theorem execBrownOut_kept (s : State) (h : Kept C M s) : ∃ t, execBrownOut s = .next t ∧ Kept C M t := by
  unfold execBrownOut
  refine ⟨_, rfl, ?_⟩
  (try dsimp only)
  repeat' first
    | (with_reducible assumption) | (with_reducible apply begin__kept) | (with_reducible apply brownOut_kept)
    | (with_reducible refine kept_fold ?_ _ _ ?_) | (with_reducible refine kept_fold_2 ?_ _ _ ?_)
    | (with_reducible refine kept_fold_1 ?_ _ _ ?_) | intro _ | (simp only [kept_lit]) | (with_reducible apply kept_parts)
    | (with_reducible refine kept_ite ?_ ?_) | (dsimp only [id_eq]) | split

theorem execFieldLossTimeout_kept (s : State) (h : Kept C M s) : ∃ t, execFieldLossTimeout s = .next t ∧ Kept C M t := by
  unfold execFieldLossTimeout
  refine ⟨_, rfl, ?_⟩
  (try dsimp only)
  repeat' first
    | (with_reducible assumption) | (with_reducible apply begin__kept) | (with_reducible apply brownOut_kept)
    | (with_reducible refine kept_fold ?_ _ _ ?_) | (with_reducible refine kept_fold_2 ?_ _ _ ?_)
    | (with_reducible refine kept_fold_1 ?_ _ _ ?_) | intro _ | (simp only [kept_lit]) | (with_reducible apply kept_parts)
    | (with_reducible refine kept_ite ?_ ?_) | (dsimp only [id_eq]) | split

theorem execVbkpLoss_kept (s : State) (h : Kept C M s) (hc : M.clock = none) (ho : M.odo = none) (hs : M.seq = none) (hk : M.slots = none) : ∃ t, execVbkpLoss s = .next t ∧ Kept C M t := by
  unfold execVbkpLoss
  refine ⟨_, rfl, ?_⟩
  (try dsimp only)
  repeat' first
    | (with_reducible assumption) | (with_reducible apply vbkpLost_kept) | (with_reducible apply begin__kept)
    | (with_reducible refine kept_fold ?_ _ _ ?_) | (with_reducible refine kept_fold_2 ?_ _ _ ?_)
    | (with_reducible refine kept_fold_1 ?_ _ _ ?_) | intro _ | (simp only [kept_lit]) | (with_reducible apply kept_parts)
    | (with_reducible refine parts_slots ?_ hk _) | (with_reducible refine kept_ite ?_ ?_) | (dsimp only [id_eq]) | split

theorem execVbkpPowerUp_kept (s : State) (h : Kept C M s) (hc : M.clock = none) (ho : M.odo = none) (hs : M.seq = none) (hk : M.slots = none) : ∃ t, execVbkpPowerUp s = .next t ∧ Kept C M t := by
  unfold execVbkpPowerUp
  refine ⟨_, rfl, ?_⟩
  (try dsimp only)
  repeat' first
    | (with_reducible assumption) | (with_reducible apply vbkpLost_kept) | (with_reducible apply begin__kept)
    | (with_reducible refine kept_fold ?_ _ _ ?_) | (with_reducible refine kept_fold_2 ?_ _ _ ?_)
    | (with_reducible refine kept_fold_1 ?_ _ _ ?_) | intro _ | (simp only [kept_lit]) | (with_reducible apply kept_parts)
    | (with_reducible refine parts_slots ?_ hk _) | (with_reducible refine kept_ite ?_ ?_) | (dsimp only [id_eq]) | split

theorem execLaneShed_kept (s : State) (h : Kept C M s) : ∃ t, execLaneShed s = .next t ∧ Kept C M t := by
  unfold execLaneShed
  refine ⟨_, rfl, ?_⟩
  (try dsimp only)
  repeat' first
    | (with_reducible assumption) | (with_reducible apply begin__kept) | (with_reducible apply setLane_kept)
    | (with_reducible apply flushLane_kept) | (with_reducible refine kept_fold ?_ _ _ ?_)
    | (with_reducible refine kept_fold_2 ?_ _ _ ?_) | (with_reducible refine kept_fold_1 ?_ _ _ ?_) | intro _
    | (simp only [kept_lit]) | (with_reducible apply kept_parts) | (with_reducible refine kept_ite ?_ ?_)
    | (dsimp only [id_eq]) | split

theorem execLaneShedReturn_kept (s : State) (h : Kept C M s) : ∃ t, execLaneShedReturn s = .next t ∧ Kept C M t := by
  unfold execLaneShedReturn
  refine ⟨_, rfl, ?_⟩
  (try dsimp only)
  repeat' first
    | (with_reducible assumption) | (with_reducible apply begin__kept) | (with_reducible apply setLane_kept)
    | (with_reducible apply laneToTarget_kept) | (with_reducible refine kept_fold ?_ _ _ ?_)
    | (with_reducible refine kept_fold_2 ?_ _ _ ?_) | (with_reducible refine kept_fold_1 ?_ _ _ ?_) | intro _
    | (simp only [kept_lit]) | (with_reducible apply kept_parts) | (with_reducible refine kept_ite ?_ ?_)
    | (dsimp only [id_eq]) | split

Work item ▸ The material above must be written out again in full, exactly.

Answer area ▸
theorem execBrownOut_kept (s : State) (h : Kept C M s) : ∃ t, execBrownOut s = .next t ∧ Kept C M t := by
  unfold execBrownOut
  refine ⟨_, rfl, ?_⟩
  (try dsimp only)
  repeat' first
    | (with_reducible assumption) | (with_reducible apply begin__kept) | (with_reducible apply brownOut_kept)
    | (with_reducible refine kept_fold ?_ _ _ ?_) | (with_reducible refine kept_fold_2 ?_ _ _ ?_)
    | (with_reducible refine kept_fold_1 ?_ _ _ ?_) | intro _ | (simp only [kept_lit]) | (with_reducible apply kept_parts)
    | (with_reducible refine kept_ite ?_ ?_) | (dsimp only [id_eq]) | split

theorem execFieldLossTimeout_kept (s : State) (h : Kept C M s) : ∃ t, execFieldLossTimeout s = .next t ∧ Kept C M t := by
  unfold execFieldLossTimeout
  refine ⟨_, rfl, ?_⟩
  (try dsimp only)
  repeat' first
    | (with_reducible assumption) | (with_reducible apply begin__kept) | (with_reducible apply brownOut_kept)
    | (with_reducible refine kept_fold ?_ _ _ ?_) | (with_reducible refine kept_fold_2 ?_ _ _ ?_)
    | (with_reducible refine kept_fold_1 ?_ _ _ ?_) | intro _ | (simp only [kept_lit]) | (with_reducible apply kept_parts)
    | (with_reducible refine kept_ite ?_ ?_) | (dsimp only [id_eq]) | split

theorem execVbkpLoss_kept (s : State) (h : Kept C M s) (hc : M.clock = none) (ho : M.odo = none) (hs : M.seq = none) (hk : M.slots = none) : ∃ t, execVbkpLoss s = .next t ∧ Kept C M t := by
  unfold execVbkpLoss
  refine ⟨_, rfl, ?_⟩
  (try dsimp only)
  repeat' first
    | (with_reducible assumption) | (with_reducible apply vbkpLost_kept) | (with_reducible apply begin__kept)
    | (with_reducible refine kept_fold ?_ _ _ ?_) | (with_reducible refine kept_fold_2 ?_ _ _ ?_)
    | (with_reducible refine kept_fold_1 ?_ _ _ ?_) | intro _ | (simp only [kept_lit]) | (with_reducible apply kept_parts)
    | (with_reducible refine parts_slots ?_ hk _) | (with_reducible refine kept_ite ?_ ?_) | (dsimp only [id_eq]) | split

theorem execVbkpPowerUp_kept (s : State) (h : Kept C M s) (hc : M.clock = none) (ho : M.odo = none) (hs : M.seq = none) (hk : M.slots = none) : ∃ t, execVbkpPowerUp s = .next t ∧ Kept C M t := by
  unfold execVbkpPowerUp
  refine ⟨_, rfl, ?_⟩
  (try dsimp only)
  repeat' first
    | (with_reducible assumption) | (with_reducible apply vbkpLost_kept) | (with_reducible apply begin__kept)
    | (with_reducible refine kept_fold ?_ _ _ ?_) | (with_reducible refine kept_fold_2 ?_ _ _ ?_)
    | (with_reducible refine kept_fold_1 ?_ _ _ ?_) | intro _ | (simp only [kept_lit]) | (with_reducible apply kept_parts)
    | (with_reducible refine parts_slots ?_ hk _) | (with_reducible refine kept_ite ?_ ?_) | (dsimp only [id_eq]) | split

theorem execLaneShed_kept (s : State) (h : Kept C M s) : ∃ t, execLaneShed s = .next t ∧ Kept C M t := by
  unfold execLaneShed
  refine ⟨_, rfl, ?_⟩
  (try dsimp only)
  repeat' first
    | (with_reducible assumption) | (with_reducible apply begin__kept) | (with_reducible apply setLane_kept)
    | (with_reducible apply flushLane_kept) | (with_reducible refine kept_fold ?_ _ _ ?_)
    | (with_reducible refine kept_fold_2 ?_ _ _ ?_) | (with_reducible refine kept_fold_1 ?_ _ _ ?_) | intro _
    | (simp only [kept_lit]) | (with_reducible apply kept_parts) | (with_reducible refine kept_ite ?_ ?_)
    | (dsimp only [id_eq]) | split

theorem execLaneShedReturn_kept (s : State) (h : Kept C M s) : ∃ t, execLaneShedReturn s = .next t ∧ Kept C M t := by
  unfold execLaneShedReturn
  refine ⟨_, rfl, ?_⟩
  (try dsimp only)
  repeat' first
    | (with_reducible assumption) | (with_reducible apply begin__kept) | (with_reducible apply setLane_kept)
    | (with_reducible apply laneToTarget_kept) | (with_reducible refine kept_fold ?_ _ _ ?_)
    | (with_reducible refine kept_fold_2 ?_ _ _ ?_) | (with_reducible refine kept_fold_1 ?_ _ _ ?_) | intro _
    | (simp only [kept_lit]) | (with_reducible apply kept_parts) | (with_reducible refine kept_ite ?_ ?_)
    | (dsimp only [id_eq]) | split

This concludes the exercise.